Since Al Jazeera’s inception in 2001, it has been a breath of critical and relatively even-handed fresh air in a region traditionally full of news outlets bought and paid for by parties and governments. Al Jazeera, therefore, was a shock to governments around the region and especially Riyadh, where they were seen to be particularly critical.

However, Mustafah Alani, a UAE based analyst comments that since the growth of Iran as a potential regional problem, the Sunni countries across the Gulf have, to a greater or lesser degree, banded together to counter Iran. One casualty of this has been the Qatari based and funded Al Jazeera. Alani maintains that the Qatari government, at the behest of Saudi Arabia, has lent on Al Jazeera to tone down its criticisms of the Kingdom.

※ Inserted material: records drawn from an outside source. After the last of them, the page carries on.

/-- A REOWN step gives a matching entry that is not pending to its new owner, who leaves the share set, and counts it; a
matching pending entry is counted as skipped and left; every other entry is left. -/
def Obligations.ReownStepMovesOwnership : Prop :=
  ∀ (s : State) (e : EntryIndex) (source target : Initiator), s.long.kind = .reown → s.long.abortRequested = false →
    s.long.cursor = e.val → s.long.source = some source → s.long.target = some target →
    let inScope (key : Key) : Prop := s.long.windowFilter = none ∨ s.long.windowFilter = some key.window
    ∃ t, exec .reownStep s = .next t
      ∧ (∀ j, j ≠ e → t.entry j = s.entry j)
      ∧ (∀ key c, s.entry e = .claimed key c → c.owner = source → inScope key → c.claimSlot = none →
          t.entry e = .claimed key { c with owner := target, share := shareWithout c.share target }
          ∧ t.long.affected = s.long.affected + 1 ∧ t.long.skipped = s.long.skipped)
      ∧ (∀ key p, s.entry e = .pinned key p → p.owner = source → inScope key →
          t.entry e = .pinned key { p with owner := target, share := shareWithout p.share target }
          ∧ t.long.affected = s.long.affected + 1 ∧ t.long.skipped = s.long.skipped)
      ∧ (∀ key c, s.entry e = .claimed key c → c.owner = source → inScope key → c.claimSlot ≠ none →
          t.entry e = s.entry e ∧ t.long.affected = s.long.affected ∧ t.long.skipped = s.long.skipped + 1)
      ∧ ((∀ key c, s.entry e = .claimed key c → c.owner = source → ¬ inScope key) →
          (∀ key p, s.entry e = .pinned key p → p.owner = source → ¬ inScope key) →
          t.entry e = s.entry e ∧ t.long.affected = s.long.affected ∧ t.long.skipped = s.long.skipped)
      ∧ t.long = { s.long with cursor := e.val + 1, affected := t.long.affected, skipped := t.long.skipped,
                               kind := if e.val = 1023 then .none else .reown }
      ∧ t.queue = (s.raiseAll (if e.val = 1023 then [.commandDone .reown .complete t.long.affected] else [])).queue
      ∧ t = { s with table := t.table, long := t.long, queue := t.queue }

/-- The clear step of a drained RESTART frees every CLAIMED entry and every slot, empties the queue but for its next
sequence number, zeroes every trip count, and keeps everything else, PINNED and BARRED entries included. The resume step
queues RESTARTED with the number of claims freed, restarts the interval timer, and returns the long-operation record to its
cold values; before the clear step it is not taken (assumption log 9). The field that tells the two steps apart is the
model's own (assumption log 5), and so are the last boundary and the due mark of the timer (assumption log 3). -/
def Obligations.RestartClearsAndResumes : Prop :=
  ∀ s : State, s.long.kind = .restart →
    (s.long.cleared = false → (∀ k, s.slot k = .free ∨ ∃ a, s.slot k = .orphaned a) →
      ∃ t, exec .clearStep s = .next t
        ∧ (∀ e, t.entry e = if (s.entry e).isClaimed then .free else s.entry e)
        ∧ (∀ k, t.slot k = .free) ∧ (∀ i, t.returnList i = []) ∧ t.forwardQueue = []
        ∧ t.queue = { s.queue with records := [], lostTally := 0 } ∧ t.attn = false
        ∧ (∀ i, t.gate i = { s.gate i with tripCount := 0 })
        ∧ t.long = { s.long with affected := s.table.count Entry.isClaimed, cleared := true }
        ∧ t = { s with table := t.table, slots := t.slots, returnLists := t.returnLists, forwardQueue := t.forwardQueue,
                       queue := t.queue, gates := t.gates, long := t.long })
    ∧ (s.long.cleared = true →
      exec .resumeStep s = .next { s with
        queue := (s.raise (.restarted s.long.affected)).queue
        sweep := { s.sweep with elapsed := 0, boundary := s.now, expiryDue := false }
        long := ⟨.none, 0, none, none, none, none, none, 0, 0, false, none, none, false, false⟩ })
    ∧ (s.long.cleared = false → exec .resumeStep s = .next s)

/-! ### The management commands -/

/-- While RESTART runs, every command but STATUS, REPEAT_REPLY and FETCH_EVENTS is refused RESTARTING whatever its
arguments, and takes no effect. -/
def Obligations.RestartFencesCommands : Prop :=
  ∀ (s : State) (i : Instr) (c : Command) (bs : List Byte), frameOf i = some (c, bs) →
    c ≠ .status → c ≠ .repeatReply → c ≠ .fetchEvents →
    s.long.kind = .restart → s.canTake (.command i) = true →
    ∃ t, exec i s = .next t ∧ Answered s t c.code .restarting []
      ∧ t = { s with port := t.port, passedOn := t.passedOn }

/-- A command whose arguments the argument checks refuse is answered BAD_ARGUMENT, a long one even while another long
command runs, and takes no effect. -/
def Obligations.BadArgumentsAreRefused : Prop :=
  ∀ (s : State) (i : Instr) (c : Command) (bs : List Byte), frameOf i = some (c, bs) → s.long.kind ≠ .restart ∨ c = .fetchEvents →
    s.canTake (.command i) = true → badArguments i →
    ∃ t, exec i s = .next t ∧ Answered s t c.code .badArgument []
      ∧ t = { s with port := t.port, passedOn := t.passedOn }

/-- Whatever command is taken, its reply is made at once, and reaches a receiver that awaits it; the lines stay. If the
reply is a refusal the command has changed nothing in any block: only the frames held and the port's reply differ. A command
that is not the oldest frame held, while any is held, changes nothing at all: that such a row is not taken is the model's
choice (assumption log 8). -/
def Obligations.RefusedCommandChangesNothing : Prop :=
  ∀ (s t : State) (i : Instr) (c : Command) (bs : List Byte), frameOf i = some (c, bs) → exec i s = .next t →
    (s.canTake (.command i) = true → ∃ r, Replied s t r
      ∧ (c ≠ .repeatReply → t.port.lastReply = some ⟨c.code, r.status, r.results⟩)
      ∧ (c = .repeatReply → t.port.lastReply = s.port.lastReply)
      ∧ (r.status ≠ .done → r.results = [])
      ∧ (r.status ≠ .done → r.status ≠ .accepted → t = { s with port := t.port, passedOn := t.passedOn }))
    ∧ (s.canTake (.command i) = false → t = s)

/-- SET_WINDOW: a space overrun is refused RANGE, a changed geometry of a window that is enabled or holds entries is refused
WINDOW_IN_USE, and otherwise every field it carries is written and the enabled flag is kept. -/
def Obligations.SetWindowWritesTheRecord : Prop :=
  ∀ (s : State) (w : WindowNo) (m : WindowImage), s.readyFor (.setWindow (indexByte w) m) → AdmissibleImage m →
    let end_ := m.base.toNat + m.size.toNat * 2 ^ m.exponent.toNat
    let old := s.window w
    let sameGeometry := m.base = old.base ∧ m.size.toNat = old.size ∧ m.exponent.toNat = old.exponent
    let inUse := old.enabled = true ∨ ∃ e k, (s.entry e).key? = some k ∧ k.window = w
    ∃ t, exec (.setWindow (indexByte w) m) s = .next t
      ∧ (2 ^ 40 < end_ → Answered s t 0x10 .range [] ∧ t.windows = s.windows)
      ∧ (end_ ≤ 2 ^ 40 → ¬ sameGeometry → inUse → Answered s t 0x10 .windowInUse [] ∧ t.windows = s.windows)
      ∧ (end_ ≤ 2 ^ 40 → sameGeometry ∨ ¬ inUse → Answered s t 0x10 .done []
          ∧ t.window w = ⟨old.enabled, m.base, m.size.toNat, m.exponent.toNat, m.mode, m.style, m.fill,
              m.ageLimit.toNat, m.learnStrict, m.fullAction, m.reportLearning, m.reportRelease⟩
          ∧ ∀ v, v ≠ w → t.window v = s.window v)
      ∧ t = { s with windows := t.windows, port := t.port, passedOn := t.passedOn }

/-- ENABLE_WINDOW on is refused RANGE for a window of size 0 and OVERLAP where the range shares an address with another
enabled window's; otherwise the flag is set. Off clears it in every case. No other field changes. -/
def Obligations.EnableWindowSetsTheFlag : Prop :=
  ∀ (s : State) (w : WindowNo) (on : Bool), s.readyFor (.enableWindow (indexByte w) (choiceByte on)) →
    let meetsAnother := ∃ v a, v ≠ w ∧ (s.window v).enabled = true ∧ (s.window v).covers a = true
      ∧ (s.window w).covers a = true
    ∃ t, exec (.enableWindow (indexByte w) (choiceByte on)) s = .next t
      ∧ (on = true → (s.window w).size = 0 → Answered s t 0x11 .range [] ∧ t.windows = s.windows)
      ∧ (on = true → 0 < (s.window w).size → meetsAnother → Answered s t 0x11 .overlap [] ∧ t.windows = s.windows)
      ∧ (on = false ∨ (0 < (s.window w).size ∧ ¬ meetsAnother) → Answered s t 0x11 .done []
          ∧ t.window w = { s.window w with enabled := on } ∧ ∀ v, v ≠ w → t.window v = s.window v)
      ∧ t = { s with windows := t.windows, port := t.port, passedOn := t.passedOn }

Peter Kenyan of NPR also refers to the imprisonment of one of Saudi’s most famous bloggers, Fouad al Farhan, as another example of a crackdown on free speech and the media. In an interview with Professor Bin Hashim, he describes his arrest as a ‘hot stove policy’ which is to say that by arresting one blogger, the authorities hope that this will act as a warning to others not to cross ‘the line’.